Of the records that follow, copy only the lines from the line containing "p).obj k = s.obj k := by" to the line containing "(obj_trsCounted u p", both included, exactly as written.

Data records
----

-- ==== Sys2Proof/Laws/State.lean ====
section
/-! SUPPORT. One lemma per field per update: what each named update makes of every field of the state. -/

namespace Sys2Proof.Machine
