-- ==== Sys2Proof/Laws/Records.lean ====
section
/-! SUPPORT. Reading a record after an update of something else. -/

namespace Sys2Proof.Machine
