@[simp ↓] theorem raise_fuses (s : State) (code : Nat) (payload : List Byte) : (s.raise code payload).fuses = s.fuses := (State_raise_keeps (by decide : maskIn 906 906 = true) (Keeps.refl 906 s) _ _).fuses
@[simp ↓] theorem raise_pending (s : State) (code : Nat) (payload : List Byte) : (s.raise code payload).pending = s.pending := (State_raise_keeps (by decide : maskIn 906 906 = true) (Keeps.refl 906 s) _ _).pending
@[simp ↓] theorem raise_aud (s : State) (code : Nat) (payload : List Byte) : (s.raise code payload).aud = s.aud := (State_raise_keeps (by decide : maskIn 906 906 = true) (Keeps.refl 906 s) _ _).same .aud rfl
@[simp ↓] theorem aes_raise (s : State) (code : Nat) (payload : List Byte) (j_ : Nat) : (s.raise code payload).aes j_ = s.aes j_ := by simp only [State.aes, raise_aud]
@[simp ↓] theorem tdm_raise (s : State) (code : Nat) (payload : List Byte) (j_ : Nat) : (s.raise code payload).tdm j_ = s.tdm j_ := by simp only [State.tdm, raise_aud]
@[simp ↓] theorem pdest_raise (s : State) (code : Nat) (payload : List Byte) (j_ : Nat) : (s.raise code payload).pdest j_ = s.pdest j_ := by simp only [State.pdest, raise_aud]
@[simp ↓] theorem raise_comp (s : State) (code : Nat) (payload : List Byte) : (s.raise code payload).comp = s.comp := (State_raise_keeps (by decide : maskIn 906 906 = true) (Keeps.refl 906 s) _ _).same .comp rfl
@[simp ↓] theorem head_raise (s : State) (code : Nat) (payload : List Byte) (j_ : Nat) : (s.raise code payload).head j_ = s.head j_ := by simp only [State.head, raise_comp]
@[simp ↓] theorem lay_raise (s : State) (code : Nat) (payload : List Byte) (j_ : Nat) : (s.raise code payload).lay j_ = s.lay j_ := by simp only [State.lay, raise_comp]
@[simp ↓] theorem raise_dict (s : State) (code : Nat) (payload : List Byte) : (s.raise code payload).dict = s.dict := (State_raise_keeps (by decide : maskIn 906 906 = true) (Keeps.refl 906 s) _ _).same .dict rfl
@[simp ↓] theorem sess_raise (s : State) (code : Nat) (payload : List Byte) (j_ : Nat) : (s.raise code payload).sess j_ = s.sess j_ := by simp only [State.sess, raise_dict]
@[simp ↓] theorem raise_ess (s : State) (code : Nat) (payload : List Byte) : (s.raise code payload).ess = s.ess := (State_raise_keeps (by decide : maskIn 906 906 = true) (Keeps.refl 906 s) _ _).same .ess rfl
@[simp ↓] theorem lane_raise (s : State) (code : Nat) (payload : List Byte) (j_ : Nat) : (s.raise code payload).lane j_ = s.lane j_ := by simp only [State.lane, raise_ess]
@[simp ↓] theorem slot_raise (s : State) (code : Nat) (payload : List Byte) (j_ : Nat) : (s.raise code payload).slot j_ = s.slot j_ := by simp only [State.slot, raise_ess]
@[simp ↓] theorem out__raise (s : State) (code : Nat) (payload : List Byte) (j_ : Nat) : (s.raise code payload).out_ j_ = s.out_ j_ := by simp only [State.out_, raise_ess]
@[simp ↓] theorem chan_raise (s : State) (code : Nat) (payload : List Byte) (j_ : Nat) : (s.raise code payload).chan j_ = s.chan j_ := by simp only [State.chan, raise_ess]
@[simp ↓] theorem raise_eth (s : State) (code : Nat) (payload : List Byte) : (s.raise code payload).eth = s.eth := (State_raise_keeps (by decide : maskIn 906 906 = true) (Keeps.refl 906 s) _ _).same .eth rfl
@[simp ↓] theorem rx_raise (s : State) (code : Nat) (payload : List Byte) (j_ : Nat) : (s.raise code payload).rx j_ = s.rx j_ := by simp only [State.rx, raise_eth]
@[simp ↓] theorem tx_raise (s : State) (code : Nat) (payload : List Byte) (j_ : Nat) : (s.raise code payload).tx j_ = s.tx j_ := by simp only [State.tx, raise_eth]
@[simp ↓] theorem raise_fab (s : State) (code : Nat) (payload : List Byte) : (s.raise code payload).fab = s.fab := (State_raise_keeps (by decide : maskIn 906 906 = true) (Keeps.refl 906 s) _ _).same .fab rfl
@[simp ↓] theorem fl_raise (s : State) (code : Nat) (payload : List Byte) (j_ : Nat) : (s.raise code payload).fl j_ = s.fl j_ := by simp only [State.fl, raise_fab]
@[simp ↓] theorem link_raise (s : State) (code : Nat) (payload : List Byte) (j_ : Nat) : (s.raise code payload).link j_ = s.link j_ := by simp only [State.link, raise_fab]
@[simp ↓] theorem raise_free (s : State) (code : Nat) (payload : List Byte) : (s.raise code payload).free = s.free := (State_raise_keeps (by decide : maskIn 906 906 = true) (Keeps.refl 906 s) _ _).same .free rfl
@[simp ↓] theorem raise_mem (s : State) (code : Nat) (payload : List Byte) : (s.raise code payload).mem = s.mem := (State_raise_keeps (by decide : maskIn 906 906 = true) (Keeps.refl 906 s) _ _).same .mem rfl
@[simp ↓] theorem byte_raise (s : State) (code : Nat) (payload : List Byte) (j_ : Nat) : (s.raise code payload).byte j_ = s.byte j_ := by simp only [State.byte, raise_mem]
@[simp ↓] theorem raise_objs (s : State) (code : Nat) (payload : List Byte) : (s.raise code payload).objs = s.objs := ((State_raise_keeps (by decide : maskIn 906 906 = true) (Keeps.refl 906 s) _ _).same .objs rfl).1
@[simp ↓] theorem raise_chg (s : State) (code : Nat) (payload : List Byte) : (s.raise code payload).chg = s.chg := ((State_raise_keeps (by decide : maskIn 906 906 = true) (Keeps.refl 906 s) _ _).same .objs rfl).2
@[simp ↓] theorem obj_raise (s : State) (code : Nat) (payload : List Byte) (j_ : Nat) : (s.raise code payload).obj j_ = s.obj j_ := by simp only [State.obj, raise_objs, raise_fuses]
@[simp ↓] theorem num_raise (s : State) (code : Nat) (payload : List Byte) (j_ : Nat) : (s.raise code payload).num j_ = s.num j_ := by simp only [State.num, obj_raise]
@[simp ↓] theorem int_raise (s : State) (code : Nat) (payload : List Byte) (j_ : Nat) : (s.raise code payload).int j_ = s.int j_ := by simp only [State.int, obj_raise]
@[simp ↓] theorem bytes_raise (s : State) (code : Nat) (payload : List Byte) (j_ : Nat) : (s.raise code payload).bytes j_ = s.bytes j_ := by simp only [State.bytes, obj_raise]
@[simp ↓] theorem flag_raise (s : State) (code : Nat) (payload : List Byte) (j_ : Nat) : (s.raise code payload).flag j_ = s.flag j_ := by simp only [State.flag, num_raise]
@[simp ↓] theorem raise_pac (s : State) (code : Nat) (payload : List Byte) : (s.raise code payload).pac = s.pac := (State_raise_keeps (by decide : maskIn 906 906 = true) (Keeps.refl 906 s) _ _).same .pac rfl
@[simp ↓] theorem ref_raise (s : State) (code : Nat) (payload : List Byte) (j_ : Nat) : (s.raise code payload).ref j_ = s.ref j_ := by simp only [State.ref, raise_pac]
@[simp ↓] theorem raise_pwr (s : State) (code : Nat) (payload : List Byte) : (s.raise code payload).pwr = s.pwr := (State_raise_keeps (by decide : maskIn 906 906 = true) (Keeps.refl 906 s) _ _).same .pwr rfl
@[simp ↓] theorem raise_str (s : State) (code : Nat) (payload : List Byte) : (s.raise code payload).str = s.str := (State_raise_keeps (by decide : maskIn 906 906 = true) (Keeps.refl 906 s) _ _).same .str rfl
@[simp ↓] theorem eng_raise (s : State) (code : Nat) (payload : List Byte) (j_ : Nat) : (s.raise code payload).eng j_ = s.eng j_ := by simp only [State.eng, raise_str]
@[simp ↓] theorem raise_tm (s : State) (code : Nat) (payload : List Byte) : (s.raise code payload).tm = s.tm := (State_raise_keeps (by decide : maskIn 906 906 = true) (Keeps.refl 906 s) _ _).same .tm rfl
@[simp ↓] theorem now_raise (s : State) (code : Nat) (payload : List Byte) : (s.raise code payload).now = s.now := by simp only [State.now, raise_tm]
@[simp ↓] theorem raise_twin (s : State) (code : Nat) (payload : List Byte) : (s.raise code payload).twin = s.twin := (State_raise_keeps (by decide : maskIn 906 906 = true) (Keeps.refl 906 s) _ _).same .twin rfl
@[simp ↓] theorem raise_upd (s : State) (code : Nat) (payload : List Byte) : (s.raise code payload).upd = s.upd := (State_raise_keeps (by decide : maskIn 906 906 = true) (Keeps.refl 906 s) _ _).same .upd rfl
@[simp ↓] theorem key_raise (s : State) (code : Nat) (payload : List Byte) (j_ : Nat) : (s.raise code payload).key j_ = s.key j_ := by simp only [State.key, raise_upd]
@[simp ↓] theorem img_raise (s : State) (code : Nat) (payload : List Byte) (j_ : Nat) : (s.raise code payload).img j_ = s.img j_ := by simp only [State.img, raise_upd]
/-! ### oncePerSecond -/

----

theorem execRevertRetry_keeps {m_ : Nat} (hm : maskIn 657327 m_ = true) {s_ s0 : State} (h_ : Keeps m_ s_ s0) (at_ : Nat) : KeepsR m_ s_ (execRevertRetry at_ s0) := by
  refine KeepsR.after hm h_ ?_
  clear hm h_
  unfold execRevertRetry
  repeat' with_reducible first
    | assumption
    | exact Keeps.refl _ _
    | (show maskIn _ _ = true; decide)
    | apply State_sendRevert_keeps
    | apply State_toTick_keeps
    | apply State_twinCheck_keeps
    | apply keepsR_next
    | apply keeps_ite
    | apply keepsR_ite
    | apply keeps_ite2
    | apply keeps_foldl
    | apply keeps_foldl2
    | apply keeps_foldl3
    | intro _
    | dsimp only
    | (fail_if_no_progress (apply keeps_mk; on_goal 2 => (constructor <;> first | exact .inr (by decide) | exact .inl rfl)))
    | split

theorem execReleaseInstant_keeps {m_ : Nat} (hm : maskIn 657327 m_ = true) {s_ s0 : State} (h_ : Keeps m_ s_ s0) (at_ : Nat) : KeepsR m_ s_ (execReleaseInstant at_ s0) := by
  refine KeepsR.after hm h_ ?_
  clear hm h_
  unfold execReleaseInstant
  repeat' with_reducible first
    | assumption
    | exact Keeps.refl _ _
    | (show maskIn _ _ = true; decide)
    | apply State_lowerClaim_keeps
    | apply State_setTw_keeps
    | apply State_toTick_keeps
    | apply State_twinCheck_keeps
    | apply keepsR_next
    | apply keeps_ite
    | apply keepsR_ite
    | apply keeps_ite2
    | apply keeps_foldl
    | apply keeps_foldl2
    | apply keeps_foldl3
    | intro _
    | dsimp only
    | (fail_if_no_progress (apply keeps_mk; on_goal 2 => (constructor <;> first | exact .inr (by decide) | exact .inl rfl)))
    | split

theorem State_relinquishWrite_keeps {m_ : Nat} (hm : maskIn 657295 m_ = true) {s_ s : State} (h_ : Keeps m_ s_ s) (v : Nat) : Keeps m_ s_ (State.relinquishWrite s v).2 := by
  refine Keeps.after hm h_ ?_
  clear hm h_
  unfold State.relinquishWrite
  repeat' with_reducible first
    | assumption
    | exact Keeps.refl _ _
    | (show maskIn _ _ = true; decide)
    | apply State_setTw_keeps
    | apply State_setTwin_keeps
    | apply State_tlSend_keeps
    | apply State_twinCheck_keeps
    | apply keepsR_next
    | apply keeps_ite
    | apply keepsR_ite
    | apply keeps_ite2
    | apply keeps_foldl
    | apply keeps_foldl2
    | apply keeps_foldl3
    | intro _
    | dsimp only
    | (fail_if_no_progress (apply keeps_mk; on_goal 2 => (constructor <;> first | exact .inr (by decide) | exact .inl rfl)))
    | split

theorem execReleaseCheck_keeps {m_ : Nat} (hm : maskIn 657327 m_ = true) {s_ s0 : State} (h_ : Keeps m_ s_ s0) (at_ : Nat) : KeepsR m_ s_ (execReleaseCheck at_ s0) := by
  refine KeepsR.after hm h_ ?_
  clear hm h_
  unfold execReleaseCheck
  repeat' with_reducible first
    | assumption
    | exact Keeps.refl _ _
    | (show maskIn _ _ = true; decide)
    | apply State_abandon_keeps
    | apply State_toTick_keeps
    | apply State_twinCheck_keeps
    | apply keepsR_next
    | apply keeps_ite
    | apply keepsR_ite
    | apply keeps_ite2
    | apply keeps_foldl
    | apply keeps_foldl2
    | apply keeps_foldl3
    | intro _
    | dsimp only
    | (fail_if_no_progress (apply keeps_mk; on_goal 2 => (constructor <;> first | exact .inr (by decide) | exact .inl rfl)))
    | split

----

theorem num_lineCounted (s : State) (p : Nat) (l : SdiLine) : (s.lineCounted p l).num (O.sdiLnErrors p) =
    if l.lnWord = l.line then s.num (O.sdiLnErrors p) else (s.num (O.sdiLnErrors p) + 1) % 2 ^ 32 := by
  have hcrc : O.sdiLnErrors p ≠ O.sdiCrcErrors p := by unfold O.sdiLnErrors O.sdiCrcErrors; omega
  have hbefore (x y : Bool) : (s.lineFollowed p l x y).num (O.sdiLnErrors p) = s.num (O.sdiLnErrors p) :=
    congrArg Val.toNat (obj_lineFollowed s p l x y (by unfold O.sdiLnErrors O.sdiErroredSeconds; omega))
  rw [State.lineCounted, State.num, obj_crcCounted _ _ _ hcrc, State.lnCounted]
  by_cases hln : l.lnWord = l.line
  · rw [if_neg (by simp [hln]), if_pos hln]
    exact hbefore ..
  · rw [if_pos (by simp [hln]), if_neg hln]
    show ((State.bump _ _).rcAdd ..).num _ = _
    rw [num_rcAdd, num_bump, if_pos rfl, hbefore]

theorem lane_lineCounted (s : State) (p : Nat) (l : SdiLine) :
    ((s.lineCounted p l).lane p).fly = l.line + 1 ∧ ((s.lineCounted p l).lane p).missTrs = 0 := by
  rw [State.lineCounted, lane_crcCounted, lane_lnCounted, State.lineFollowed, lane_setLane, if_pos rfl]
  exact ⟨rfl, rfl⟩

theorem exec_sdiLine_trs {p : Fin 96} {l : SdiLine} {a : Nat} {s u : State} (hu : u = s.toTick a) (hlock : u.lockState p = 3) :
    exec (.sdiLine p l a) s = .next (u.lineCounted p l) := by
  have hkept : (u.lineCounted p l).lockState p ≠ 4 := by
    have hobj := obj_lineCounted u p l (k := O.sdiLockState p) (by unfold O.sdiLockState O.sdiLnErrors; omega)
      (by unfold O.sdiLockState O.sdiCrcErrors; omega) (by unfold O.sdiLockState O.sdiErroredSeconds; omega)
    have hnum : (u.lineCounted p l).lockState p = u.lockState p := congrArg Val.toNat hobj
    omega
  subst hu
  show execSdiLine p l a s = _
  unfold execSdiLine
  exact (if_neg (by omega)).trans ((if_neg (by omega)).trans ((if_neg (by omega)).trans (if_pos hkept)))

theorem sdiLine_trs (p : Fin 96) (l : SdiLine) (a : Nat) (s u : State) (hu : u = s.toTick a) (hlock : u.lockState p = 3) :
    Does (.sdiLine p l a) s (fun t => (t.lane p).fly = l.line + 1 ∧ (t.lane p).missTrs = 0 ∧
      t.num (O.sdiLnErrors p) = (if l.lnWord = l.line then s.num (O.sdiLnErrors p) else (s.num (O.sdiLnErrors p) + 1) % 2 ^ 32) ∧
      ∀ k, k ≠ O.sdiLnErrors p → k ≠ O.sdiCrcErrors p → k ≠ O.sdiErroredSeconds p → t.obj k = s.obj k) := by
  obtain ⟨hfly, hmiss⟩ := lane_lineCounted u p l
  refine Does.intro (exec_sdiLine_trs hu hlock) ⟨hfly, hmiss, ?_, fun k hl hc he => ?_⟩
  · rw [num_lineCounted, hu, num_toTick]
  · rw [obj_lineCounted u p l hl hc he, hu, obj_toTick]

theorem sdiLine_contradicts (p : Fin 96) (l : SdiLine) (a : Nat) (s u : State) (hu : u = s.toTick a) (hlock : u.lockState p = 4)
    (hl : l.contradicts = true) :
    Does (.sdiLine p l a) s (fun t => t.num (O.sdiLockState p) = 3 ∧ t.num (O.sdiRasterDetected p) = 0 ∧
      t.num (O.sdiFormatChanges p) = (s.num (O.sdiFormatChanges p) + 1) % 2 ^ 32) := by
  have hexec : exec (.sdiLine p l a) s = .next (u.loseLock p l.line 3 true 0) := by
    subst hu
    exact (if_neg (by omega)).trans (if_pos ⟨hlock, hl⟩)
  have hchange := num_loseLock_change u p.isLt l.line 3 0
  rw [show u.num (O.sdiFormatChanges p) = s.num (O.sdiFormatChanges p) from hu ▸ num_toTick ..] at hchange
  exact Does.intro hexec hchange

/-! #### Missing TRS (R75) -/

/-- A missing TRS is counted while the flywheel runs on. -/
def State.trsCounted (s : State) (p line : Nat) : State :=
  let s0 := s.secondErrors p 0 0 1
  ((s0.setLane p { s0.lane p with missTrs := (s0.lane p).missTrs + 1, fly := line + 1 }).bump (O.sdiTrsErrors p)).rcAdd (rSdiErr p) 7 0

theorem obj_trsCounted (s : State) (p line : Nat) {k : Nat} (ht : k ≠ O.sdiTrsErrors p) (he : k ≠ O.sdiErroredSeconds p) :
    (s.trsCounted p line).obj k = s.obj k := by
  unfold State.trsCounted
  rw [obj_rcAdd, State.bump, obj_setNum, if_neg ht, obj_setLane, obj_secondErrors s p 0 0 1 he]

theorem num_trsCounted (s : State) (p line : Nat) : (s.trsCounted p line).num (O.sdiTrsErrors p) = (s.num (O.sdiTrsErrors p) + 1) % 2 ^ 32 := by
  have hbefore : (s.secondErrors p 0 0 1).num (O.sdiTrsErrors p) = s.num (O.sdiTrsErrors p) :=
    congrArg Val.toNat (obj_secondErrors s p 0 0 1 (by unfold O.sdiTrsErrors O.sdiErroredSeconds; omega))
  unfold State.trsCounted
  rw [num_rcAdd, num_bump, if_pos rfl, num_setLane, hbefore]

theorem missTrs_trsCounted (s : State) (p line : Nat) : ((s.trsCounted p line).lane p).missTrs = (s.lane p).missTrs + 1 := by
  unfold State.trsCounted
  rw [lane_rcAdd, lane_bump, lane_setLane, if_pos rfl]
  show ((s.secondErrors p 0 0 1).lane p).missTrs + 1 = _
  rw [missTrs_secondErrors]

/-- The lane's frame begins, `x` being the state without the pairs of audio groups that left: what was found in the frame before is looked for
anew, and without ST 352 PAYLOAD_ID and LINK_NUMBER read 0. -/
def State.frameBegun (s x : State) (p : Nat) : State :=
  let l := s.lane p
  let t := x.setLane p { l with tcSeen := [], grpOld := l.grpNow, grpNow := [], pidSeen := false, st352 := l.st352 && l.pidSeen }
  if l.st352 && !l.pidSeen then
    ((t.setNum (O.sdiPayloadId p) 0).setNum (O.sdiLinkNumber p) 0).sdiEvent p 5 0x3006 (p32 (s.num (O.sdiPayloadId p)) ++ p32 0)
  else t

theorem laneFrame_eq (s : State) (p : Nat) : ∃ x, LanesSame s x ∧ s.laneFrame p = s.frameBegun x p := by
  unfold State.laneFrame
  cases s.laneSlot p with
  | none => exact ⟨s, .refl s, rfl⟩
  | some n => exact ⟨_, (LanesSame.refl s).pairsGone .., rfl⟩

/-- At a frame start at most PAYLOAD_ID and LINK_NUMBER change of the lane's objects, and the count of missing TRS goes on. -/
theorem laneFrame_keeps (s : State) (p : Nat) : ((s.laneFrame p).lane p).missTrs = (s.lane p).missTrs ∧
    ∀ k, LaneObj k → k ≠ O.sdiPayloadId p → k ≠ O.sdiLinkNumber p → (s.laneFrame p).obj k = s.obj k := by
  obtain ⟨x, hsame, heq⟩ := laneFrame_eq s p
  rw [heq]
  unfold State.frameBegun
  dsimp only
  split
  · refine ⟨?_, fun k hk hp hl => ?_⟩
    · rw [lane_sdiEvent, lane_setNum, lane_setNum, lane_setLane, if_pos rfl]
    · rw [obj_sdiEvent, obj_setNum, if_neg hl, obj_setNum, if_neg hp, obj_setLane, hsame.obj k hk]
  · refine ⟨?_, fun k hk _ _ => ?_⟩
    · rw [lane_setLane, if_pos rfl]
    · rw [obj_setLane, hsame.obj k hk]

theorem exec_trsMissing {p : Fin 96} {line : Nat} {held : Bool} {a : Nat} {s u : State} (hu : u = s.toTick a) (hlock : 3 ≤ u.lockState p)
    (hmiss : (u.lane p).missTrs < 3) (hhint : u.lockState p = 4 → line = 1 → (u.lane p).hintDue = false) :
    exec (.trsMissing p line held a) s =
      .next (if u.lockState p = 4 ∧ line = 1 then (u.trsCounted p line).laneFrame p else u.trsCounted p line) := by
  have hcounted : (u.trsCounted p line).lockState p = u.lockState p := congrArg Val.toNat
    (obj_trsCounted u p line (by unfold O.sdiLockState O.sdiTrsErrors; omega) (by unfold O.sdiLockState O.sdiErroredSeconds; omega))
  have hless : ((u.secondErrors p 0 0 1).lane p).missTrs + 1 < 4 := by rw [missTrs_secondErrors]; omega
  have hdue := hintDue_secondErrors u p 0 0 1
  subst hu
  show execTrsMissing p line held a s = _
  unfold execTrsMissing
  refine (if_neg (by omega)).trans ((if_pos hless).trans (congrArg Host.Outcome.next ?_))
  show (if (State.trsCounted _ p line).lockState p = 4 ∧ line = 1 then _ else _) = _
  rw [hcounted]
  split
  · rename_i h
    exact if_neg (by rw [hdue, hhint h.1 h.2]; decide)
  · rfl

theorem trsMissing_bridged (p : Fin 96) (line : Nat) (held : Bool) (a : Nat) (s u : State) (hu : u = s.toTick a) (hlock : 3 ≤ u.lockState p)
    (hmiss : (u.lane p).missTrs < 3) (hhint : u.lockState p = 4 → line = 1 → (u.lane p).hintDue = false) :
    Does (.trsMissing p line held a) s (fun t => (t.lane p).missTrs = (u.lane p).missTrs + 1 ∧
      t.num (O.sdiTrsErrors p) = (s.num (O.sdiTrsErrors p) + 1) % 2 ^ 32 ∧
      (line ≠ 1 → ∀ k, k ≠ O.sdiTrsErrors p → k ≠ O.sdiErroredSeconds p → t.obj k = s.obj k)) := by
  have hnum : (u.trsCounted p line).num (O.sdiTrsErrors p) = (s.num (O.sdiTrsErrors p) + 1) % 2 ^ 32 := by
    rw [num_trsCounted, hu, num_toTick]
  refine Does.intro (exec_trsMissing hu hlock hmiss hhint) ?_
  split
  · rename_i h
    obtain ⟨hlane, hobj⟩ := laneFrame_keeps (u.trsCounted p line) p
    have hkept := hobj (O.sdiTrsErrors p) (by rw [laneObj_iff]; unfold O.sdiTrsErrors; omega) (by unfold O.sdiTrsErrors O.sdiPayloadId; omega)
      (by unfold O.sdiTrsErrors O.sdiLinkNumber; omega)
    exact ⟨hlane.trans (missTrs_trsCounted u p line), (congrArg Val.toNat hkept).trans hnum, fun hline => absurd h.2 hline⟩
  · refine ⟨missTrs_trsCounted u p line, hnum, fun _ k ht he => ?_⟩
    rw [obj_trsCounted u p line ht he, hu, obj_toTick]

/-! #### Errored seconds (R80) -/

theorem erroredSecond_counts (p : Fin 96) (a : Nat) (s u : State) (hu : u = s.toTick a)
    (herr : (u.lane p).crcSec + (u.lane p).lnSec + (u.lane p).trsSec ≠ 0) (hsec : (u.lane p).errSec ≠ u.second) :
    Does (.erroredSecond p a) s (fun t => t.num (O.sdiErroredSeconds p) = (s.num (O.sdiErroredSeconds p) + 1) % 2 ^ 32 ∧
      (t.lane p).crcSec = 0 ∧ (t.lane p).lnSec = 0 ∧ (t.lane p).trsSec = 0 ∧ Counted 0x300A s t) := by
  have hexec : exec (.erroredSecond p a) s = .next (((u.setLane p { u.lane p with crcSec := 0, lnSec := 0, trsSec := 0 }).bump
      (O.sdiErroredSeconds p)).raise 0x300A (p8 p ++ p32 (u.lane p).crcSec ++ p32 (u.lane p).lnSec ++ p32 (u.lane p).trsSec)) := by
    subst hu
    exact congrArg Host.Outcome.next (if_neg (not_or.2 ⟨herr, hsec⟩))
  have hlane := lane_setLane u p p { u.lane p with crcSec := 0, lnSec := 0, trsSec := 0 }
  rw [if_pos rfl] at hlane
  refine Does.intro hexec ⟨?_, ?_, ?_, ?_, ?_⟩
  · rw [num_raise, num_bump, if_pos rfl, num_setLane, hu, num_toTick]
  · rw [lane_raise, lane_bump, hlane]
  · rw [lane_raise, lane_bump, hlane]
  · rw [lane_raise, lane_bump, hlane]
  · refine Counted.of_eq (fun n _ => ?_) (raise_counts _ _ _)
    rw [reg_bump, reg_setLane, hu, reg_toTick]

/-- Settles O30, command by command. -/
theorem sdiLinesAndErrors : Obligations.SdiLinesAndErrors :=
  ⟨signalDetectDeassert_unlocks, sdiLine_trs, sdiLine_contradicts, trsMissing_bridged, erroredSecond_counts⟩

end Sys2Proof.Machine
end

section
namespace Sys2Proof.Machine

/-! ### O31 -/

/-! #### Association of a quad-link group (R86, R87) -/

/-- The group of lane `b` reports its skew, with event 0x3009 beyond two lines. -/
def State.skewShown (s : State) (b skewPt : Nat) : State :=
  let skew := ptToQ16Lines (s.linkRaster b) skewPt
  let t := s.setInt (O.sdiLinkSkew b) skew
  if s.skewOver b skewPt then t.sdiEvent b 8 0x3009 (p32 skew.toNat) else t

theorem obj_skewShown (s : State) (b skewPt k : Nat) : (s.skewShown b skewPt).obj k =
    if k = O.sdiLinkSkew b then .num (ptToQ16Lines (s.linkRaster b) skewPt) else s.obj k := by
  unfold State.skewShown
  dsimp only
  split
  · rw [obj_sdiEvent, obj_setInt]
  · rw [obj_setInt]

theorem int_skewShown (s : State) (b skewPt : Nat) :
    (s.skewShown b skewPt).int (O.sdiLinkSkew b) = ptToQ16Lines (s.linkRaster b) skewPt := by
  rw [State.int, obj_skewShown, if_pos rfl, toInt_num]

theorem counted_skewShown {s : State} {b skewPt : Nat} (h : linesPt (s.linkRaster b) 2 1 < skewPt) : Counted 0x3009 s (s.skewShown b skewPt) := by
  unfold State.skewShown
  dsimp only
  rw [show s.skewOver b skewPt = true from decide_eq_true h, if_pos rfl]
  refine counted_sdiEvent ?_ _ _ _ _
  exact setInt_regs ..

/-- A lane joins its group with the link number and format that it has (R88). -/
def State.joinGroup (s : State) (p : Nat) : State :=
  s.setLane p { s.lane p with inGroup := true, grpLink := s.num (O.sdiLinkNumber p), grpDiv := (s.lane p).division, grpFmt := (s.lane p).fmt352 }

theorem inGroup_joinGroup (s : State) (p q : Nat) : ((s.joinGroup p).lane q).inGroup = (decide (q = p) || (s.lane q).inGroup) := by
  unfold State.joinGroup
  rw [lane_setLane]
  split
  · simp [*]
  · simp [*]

----

* _Task response_:
    ∀ k, LaneObj k → k ≠ O.sdiPayloadId p → k ≠ O.sdiLinkNumber p → (s.laneFrame p).obj k = s.obj k := by
  obtain ⟨x, hsame, heq⟩ := laneFrame_eq s p
  rw [heq]
  unfold State.frameBegun
  dsimp only
  split
  · refine ⟨?_, fun k hk hp hl => ?_⟩
    · rw [lane_sdiEvent, lane_setNum, lane_setNum, lane_setLane, if_pos rfl]
    · rw [obj_sdiEvent, obj_setNum, if_neg hl, obj_setNum, if_neg hp, obj_setLane, hsame.obj k hk]
  · refine ⟨?_, fun k hk _ _ => ?_⟩
    · rw [lane_setLane, if_pos rfl]
    · rw [obj_setLane, hsame.obj k hk]

theorem exec_trsMissing {p : Fin 96} {line : Nat} {held : Bool} {a : Nat} {s u : State} (hu : u = s.toTick a) (hlock : 3 ≤ u.lockState p)
    (hmiss : (u.lane p).missTrs < 3) (hhint : u.lockState p = 4 → line = 1 → (u.lane p).hintDue = false) :
    exec (.trsMissing p line held a) s =
      .next (if u.lockState p = 4 ∧ line = 1 then (u.trsCounted p line).laneFrame p else u.trsCounted p line) := by
  have hcounted : (u.trsCounted p line).lockState p = u.lockState p := congrArg Val.toNat
    (obj_trsCounted u p line (by unfold O.sdiLockState O.sdiTrsErrors; omega) (by unfold O.sdiLockState O.sdiErroredSeconds; omega))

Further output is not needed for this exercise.